21. За персонажами-следователями естественно обратиться к детективному жанру. Известно сравнение литературоведа, разбирающего тексты, с Шерлоком Холмсом. Но это только надводная часть айсберга. На самом деле, вся структура детектива последовательно литературна в занимающем нас смысле, поскольку:
— преступник не просто совершает убийство, но и старательно маскирует его, придавая ему «приемлемый» вид (естественной смерти, несчастного случая, самоубийства, убийства кем-то другим…), то есть действует как автор / режиссер / художник сцены / актер;
— помощники/партнеры/соперники Холмса пытаются прочитать сыгранный преступником спектакль, но их интерпретации оказываются неправильными;
— ложные версии контрастно оттеняют правильную, предлагаемую великим сыщиком (= читателем/критиком/литературоведом).
Характерное обнажение приема — типовой ритуальный финал детективов Агаты Кристи: великий Эркюль Пуаро собирает в одном месте всех подозреваемых персонажей и, по очереди допрашивая и экспериментально обвиняя каждого, разворачивает перед ними (и читателем) свою реконструкцию преступления и называет преступника. Таким образом он демонстративно выступает в роли сценариста, режиссера и ведущего этой кульминационной сцены.
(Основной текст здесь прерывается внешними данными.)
theorem keeps_noteLost {P : StatePart → Bool} {σ : State} (s : State) (c : Coord) (flags : Nat) (hσ : Keeps P σ s)
    (hp : covers P [.regs, .casc] := by exact hp.sub rfl) :
    Keeps P σ (State.noteLost s c flags) := by
  unfold State.noteLost
  repeat' first
    | (with_reducible show covers P _; exact hp.sub rfl)
    | (intro (x : State); refine (fun (hx : Keeps P σ x) => ?_) ?_; (on_goal 1 => clear_value x); (on_goal 2 => dsimp only [x]))
    | (intro x; clear_value x) | lift_lets | with_reducible assumption | with_reducible apply keeps_setFld
    | ((conv in (State.mk ..) => skip); with_reducible apply keeps_upd)
    | (refine UpdOk.mk ?_; intro p; cases p <;> first | (apply Or.inl; apply hp.get; rfl) | exact Or.inr rfl)

theorem keeps_takeOver {P : StatePart → Bool} {σ : State} (s : State) (c : Coord) (hσ : Keeps P σ s)
    (hp : covers P [.regs, .memory, .casc] := by exact hp.sub rfl) :
    Keeps P σ (State.takeOver s c) := by
  unfold State.takeOver
  repeat' first
    | (with_reducible show covers P _; exact hp.sub rfl)
    | (intro (x : State); refine (fun (hx : Keeps P σ x) => ?_) ?_; (on_goal 1 => clear_value x); (on_goal 2 => dsimp only [x]))
    | (intro x; clear_value x) | lift_lets | with_reducible refine keeps_ite (fun _ => ?_) (fun _ => ?_)
    | with_reducible assumption | with_reducible apply keeps_loadProgram | with_reducible apply keeps_setBit
    | with_reducible apply keeps_showEngines | with_reducible refine keeps_foldl (fun _ _ σ _ => ?_) ?_ | split
    | ((conv in (State.mk ..) => skip); with_reducible apply keeps_upd)
    | (refine UpdOk.mk ?_; intro p; cases p <;> first | (apply Or.inl; apply hp.get; rfl) | exact Or.inr rfl)

theorem keeps_replayFlags {P : StatePart → Bool} {σ : State} (s : State) (d : Due) (hσ : Keeps P σ s)
    (hp : covers P [.regs, .memory, .slots, .beat, .units, .cores, .upd, .tier, .forager, .mods, .ports, .casc, .host, .test] := by exact hp.sub rfl) :
    Keeps P σ (State.replayFlags s d) := by
  unfold State.replayFlags
  repeat' first
    | (with_reducible show covers P _; exact hp.sub rfl)
    | (intro (x : State); refine (fun (hx : Keeps P σ x) => ?_) ?_; (on_goal 1 => clear_value x); (on_goal 2 => dsimp only [x]))
    | (intro x; clear_value x) | lift_lets | with_reducible refine keeps_ite (fun _ => ?_) (fun _ => ?_)
    | with_reducible assumption | with_reducible apply keeps_noteLost | with_reducible apply keeps_raise
    | with_reducible apply keeps_takeOver | split | ((conv in (State.mk ..) => skip); with_reducible apply keeps_upd)
    | (refine UpdOk.mk ?_; intro p; cases p <;> first | (apply Or.inl; apply hp.get; rfl) | exact Or.inr rfl)

theorem keeps_retireSelf {P : StatePart → Bool} {σ : State} (s : State) (hσ : Keeps P σ s)
    (hp : covers P [.regs, .slots, .beat, .units, .cores, .upd, .tier, .forager, .mods, .ports, .casc, .host, .test] := by exact hp.sub rfl) :
    Keeps P σ (State.retireSelf s) := by
  unfold State.retireSelf
  repeat' first
    | (with_reducible show covers P _; exact hp.sub rfl)
    | (intro (x : State); refine (fun (hx : Keeps P σ x) => ?_) ?_; (on_goal 1 => clear_value x); (on_goal 2 => dsimp only [x]))
    | (intro x; clear_value x) | lift_lets | with_reducible assumption | with_reducible apply keeps_raise
    | with_reducible apply keeps_setBit | with_reducible apply keeps_stopPlan
    | ((conv in (State.mk ..) => skip); with_reducible apply keeps_upd)
    | (refine UpdOk.mk ?_; intro p; cases p <;> first | (apply Or.inl; apply hp.get; rfl) | exact Or.inr rfl)

theorem keeps_masterCounts {P : StatePart → Bool} {σ : State} (s : State) (d : Due) (beat : Nat) (hσ : Keeps P σ s)
    (hp : covers P [.casc] := by exact hp.sub rfl) :
    Keeps P σ (State.masterCounts s d beat) := by
  unfold State.masterCounts
  repeat' first
    | with_reducible assumption | ((conv in (State.mk ..) => skip); with_reducible apply keeps_upd)
    | (refine UpdOk.mk ?_; intro p; cases p <;> first | (apply Or.inl; apply hp.get; rfl) | exact Or.inr rfl)

theorem keeps_replayMirror {P : StatePart → Bool} {σ : State} (s : State) (hσ : Keeps P σ s)
    (hp : covers P [.regs, .ports, .casc] := by exact hp.sub rfl) :
    Keeps P σ (State.replayMirror s) := by
  unfold State.replayMirror
  repeat' first
    | (with_reducible show covers P _; exact hp.sub rfl) | (intro x; clear_value x) | lift_lets | with_reducible assumption
    | with_reducible apply keeps_askTwin | with_reducible refine keeps_foldl (fun _ _ σ _ => ?_) ?_
    | ((conv in (State.mk ..) => skip); with_reducible apply keeps_upd)
    | (refine UpdOk.mk ?_; intro p; cases p <;> first | (apply Or.inl; apply hp.get; rfl) | exact Or.inr rfl)

theorem keeps_applyReplay {P : StatePart → Bool} {σ : State} (s : State) (d : Due) (w : Win) (hσ : Keeps P σ s)
    (hp : covers P [.now, .regs, .memory, .slots, .beat, .units, .cores, .watch, .upd, .tier, .forager, .mods, .ports, .casc, .host, .test] := by exact hp.sub rfl) :
    Keeps P σ (State.applyReplay s d w) := by
  unfold State.applyReplay
  repeat' first
    | (with_reducible show covers P _; exact hp.sub rfl)
    | (intro (x : State); refine (fun (hx : Keeps P σ x) => ?_) ?_; (on_goal 1 => clear_value x); (on_goal 2 => dsimp only [x]))
    | (intro x; clear_value x) | lift_lets | with_reducible refine keeps_ite (fun _ => ?_) (fun _ => ?_)
    | with_reducible assumption | with_reducible apply keeps_actOnPage | with_reducible apply keeps_bumpPair
    | with_reducible apply keeps_bumpSat | with_reducible apply keeps_logEntry | with_reducible apply keeps_masterCounts
    | with_reducible apply keeps_noteLost | with_reducible apply keeps_replayEffects | with_reducible apply keeps_replayFlags
    | with_reducible apply keeps_replayMirror | with_reducible apply keeps_report | with_reducible apply keeps_retireSelf
    | with_reducible apply keeps_startWindow | with_reducible apply keeps_stopPlan | split
    | ((conv in (State.mk ..) => skip); with_reducible apply keeps_upd)
    | (refine UpdOk.mk ?_; intro p; cases p <;> first | (apply Or.inl; apply hp.get; rfl) | exact Or.inr rfl)

theorem keeps_applyVerdict {P : StatePart → Bool} {σ : State} (kind t : Nat) (s : State) (hσ : Keeps P σ s)
    (hp : covers P [.now, .regs, .memory, .slots, .beat, .units, .cores, .watch, .upd, .tier, .forager, .mods, .ports, .casc, .host, .test] := by exact hp.sub rfl) :
    Keeps P σ (applyVerdict kind t s) := by
  unfold applyVerdict
  repeat' first
    | (with_reducible show covers P _; exact hp.sub rfl)
    | (intro (x : State); refine (fun (hx : Keeps P σ x) => ?_) ?_; (on_goal 1 => clear_value x); (on_goal 2 => dsimp only [x]))
    | (intro x; clear_value x) | lift_lets | with_reducible refine keeps_ite (fun _ => ?_) (fun _ => ?_)
    | with_reducible assumption | with_reducible apply keeps_applyCommit | with_reducible apply keeps_applyReplay
    | with_reducible apply keeps_at | split | ((conv in (State.mk ..) => skip); with_reducible apply keeps_upd)
    | (refine UpdOk.mk ?_; intro p; cases p <;> first | (apply Or.inl; apply hp.get; rfl) | exact Or.inr rfl)

/-! ### Judge -/

theorem keeps_chooseStretch {P : StatePart → Bool} {σ : State} (s : State) (hσ : Keeps P σ s)
    (hp : covers P [.regs, .slots, .beat, .units, .cores, .upd, .tier, .forager, .mods, .ports, .casc, .host, .test] := by exact hp.sub rfl) :
    Keeps P σ (State.chooseStretch s).2 := by
  unfold State.chooseStretch
  repeat' first
    | (with_reducible show covers P _; exact hp.sub rfl)
    | (intro (x : State); refine (fun (hx : Keeps P σ x) => ?_) ?_; (on_goal 1 => clear_value x); (on_goal 2 => dsimp only [x]))
    | (intro x; clear_value x) | lift_lets | with_reducible assumption | with_reducible apply keeps_raise | split
    | ((conv in (State.mk ..) => skip); with_reducible apply keeps_upd)
    | (refine UpdOk.mk ?_; intro p; cases p <;> first | (apply Or.inl; apply hp.get; rfl) | exact Or.inr rfl)

theorem keeps_countVerdict {P : StatePart → Bool} {σ : State} (s : State) (kind : Nat) (margin : Int) (coord : Coord) (hσ : Keeps P σ s)
    (hp : covers P [.regs, .casc] := by exact hp.sub rfl) :
    Keeps P σ (State.countVerdict s kind margin coord) := by
  unfold State.countVerdict
  repeat' first
    | (with_reducible show covers P _; exact hp.sub rfl)
    | (intro (x : State); refine (fun (hx : Keeps P σ x) => ?_) ?_; (on_goal 1 => clear_value x); (on_goal 2 => dsimp only [x]))
    | (intro x; clear_value x) | lift_lets | with_reducible refine keeps_ite (fun _ => ?_) (fun _ => ?_)
    | with_reducible assumption | with_reducible apply keeps_setReg | split
    | ((conv in (State.mk ..) => skip); with_reducible apply keeps_upd)
    | (refine UpdOk.mk ?_; intro p; cases p <;> first | (apply Or.inl; apply hp.get; rfl) | exact Or.inr rfl)

theorem keeps_noteReplay {P : StatePart → Bool} {σ : State} (s : State) (w : Win) (inst stretch ep : Nat) (hσ : Keeps P σ s)
    (hp : covers P [.casc] := by exact hp.sub rfl) :
    Keeps P σ (State.noteReplay s w inst stretch ep) := by
  unfold State.noteReplay
  repeat' first
    | (intro x; clear_value x) | lift_lets | with_reducible assumption
    | ((conv in (State.mk ..) => skip); with_reducible apply keeps_upd)
    | (refine UpdOk.mk ?_; intro p; cases p <;> first | (apply Or.inl; apply hp.get; rfl) | exact Or.inr rfl)

theorem keeps_issueVerdict {P : StatePart → Bool} {σ : State} (s : State) (w : Win) (t kind flags stretch : Nat) (margin : Int) (coord : Coord) (lost : Option Coord) (hσ : Keeps P σ s)
    (hp : covers P [.regs, .beat, .ports, .casc] := by exact hp.sub rfl) :
    Keeps P σ (State.issueVerdict s w t kind flags stretch margin coord lost) := by
  unfold State.issueVerdict
  repeat' first
    | (with_reducible show covers P _; exact hp.sub rfl)
    | (intro (x : State); refine (fun (hx : Keeps P σ x) => ?_) ?_; (on_goal 1 => clear_value x); (on_goal 2 => dsimp only [x]))
    | (intro x; clear_value x) | lift_lets | with_reducible refine keeps_ite (fun _ => ?_) (fun _ => ?_)
    | with_reducible assumption | with_reducible apply keeps_countVerdict | with_reducible apply keeps_noteReplay
    | with_reducible apply keeps_spread | ((conv in (State.mk ..) => skip); with_reducible apply keeps_upd)
    | (refine UpdOk.mk ?_; intro p; cases p <;> first | (apply Or.inl; apply hp.get; rfl) | exact Or.inr rfl)

theorem keeps_judgeLoss {P : StatePart → Bool} {σ : State} (s : State) (w : Win) (t : Nat) (margin : Int) (coord c : Coord) (retired : Bool) (hσ : Keeps P σ s)
    (hp : covers P [.regs, .slots, .beat, .units, .cores, .upd, .tier, .forager, .mods, .ports, .casc, .host, .test] := by exact hp.sub rfl) :
    Keeps P σ (State.judgeLoss s w t margin coord c retired) := by
  unfold State.judgeLoss
  repeat' first
    | (with_reducible show covers P _; exact hp.sub rfl)
    | (intro (x : State); refine (fun (hx : Keeps P σ x) => ?_) ?_; (on_goal 1 => clear_value x); (on_goal 2 => dsimp only [x]))
    | (intro x; clear_value x) | lift_lets | with_reducible refine keeps_ite (fun _ => ?_) (fun _ => ?_)
    | with_reducible assumption | with_reducible apply keeps_issueVerdict | with_reducible apply keeps_raise
    | ((conv in (State.mk ..) => skip); with_reducible apply keeps_upd)
    | (refine UpdOk.mk ?_; intro p; cases p <;> first | (apply Or.inl; apply hp.get; rfl) | exact Or.inr rfl)

theorem keeps_judge {P : StatePart → Bool} {σ : State} (s : State) (w : Win) (t : Nat) (rs : List HeldReport) (gone : List Coord) (hσ : Keeps P σ s)
    (hp : covers P [.regs, .slots, .beat, .units, .cores, .upd, .tier, .forager, .mods, .ports, .casc, .host, .test] := by exact hp.sub rfl) :
    Keeps P σ (State.judge s w t rs gone) := by
  unfold State.judge
  repeat' first
    | (with_reducible show covers P _; exact hp.sub rfl)
    | (intro (x : State); refine (fun (hx : Keeps P σ x) => ?_) ?_; (on_goal 1 => clear_value x); (on_goal 2 => dsimp only [x]))
    | (intro (x : _ × State); refine (fun (hx : Keeps P σ x.2) => ?_) ?_; (on_goal 1 => clear_value x); (on_goal 2 => dsimp only [x]))
    | (intro x; clear_value x) | lift_lets | with_reducible refine keeps_ite (fun _ => ?_) (fun _ => ?_)
    | with_reducible assumption | with_reducible apply keeps_chooseStretch | with_reducible apply keeps_issueVerdict
    | with_reducible apply keeps_judgeLoss | with_reducible apply keeps_raise | split
    | ((conv in (State.mk ..) => skip); with_reducible apply keeps_upd)
    | (refine UpdOk.mk ?_; intro p; cases p <;> first | (apply Or.inl; apply hp.get; rfl) | exact Or.inr rfl)

theorem keeps_tryJudge {P : StatePart → Bool} {σ : State} (s : State) (t : Nat) (hσ : Keeps P σ s)
    (hp : covers P [.regs, .slots, .beat, .units, .cores, .upd, .tier, .forager, .mods, .ports, .casc, .host, .test] := by exact hp.sub rfl) :
    Keeps P σ (State.tryJudge s t) := by
  unfold State.tryJudge
  repeat' first
    | (with_reducible show covers P _; exact hp.sub rfl) | with_reducible refine keeps_ite (fun _ => ?_) (fun _ => ?_)
    | with_reducible assumption | with_reducible apply keeps_judge | split

theorem keeps_holdReport {P : StatePart → Bool} {σ : State} (s : State) (h : HeldReport) (hσ : Keeps P σ s)
    (hp : covers P [.casc] := by exact hp.sub rfl) :
    Keeps P σ (State.holdReport s h) := by
  unfold State.holdReport
  repeat' first
    | with_reducible assumption | ((conv in (State.mk ..) => skip); with_reducible apply keeps_upd)
    | (refine UpdOk.mk ?_; intro p; cases p <;> first | (apply Or.inl; apply hp.get; rfl) | exact Or.inr rfl)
22. В американском детективном сериале «Коломбо»:
Творческие амбиции преступника доведены до максимума: он претендует на perfect crime — создание криминального шедевра, совершенного, нераспознаваемого преступления. Следователь, лейтенант Коломбо (Питер Фальк), сталкивается с уверенным в себе преступником при первом же выезде на место преступления. Он ведет расследование в постоянном контакте/противостоянии с ним, как бы совместно опробуя возможные толкования спорных деталей дела (= анализируемого текста). Преступник-перфекционист охотно предлагает все новые и новые изобретательные трактовки. Бывает, что следователь и сам пускается на авторство/режиссуру — выстраивает ловушку для преступника, в которую тот попадается.
Иногда Коломбо прямо формулирует инвариантную тему сериала:
— A perfect crime? There is no such thing. (— Идеальное преступление? Такого не бывает.)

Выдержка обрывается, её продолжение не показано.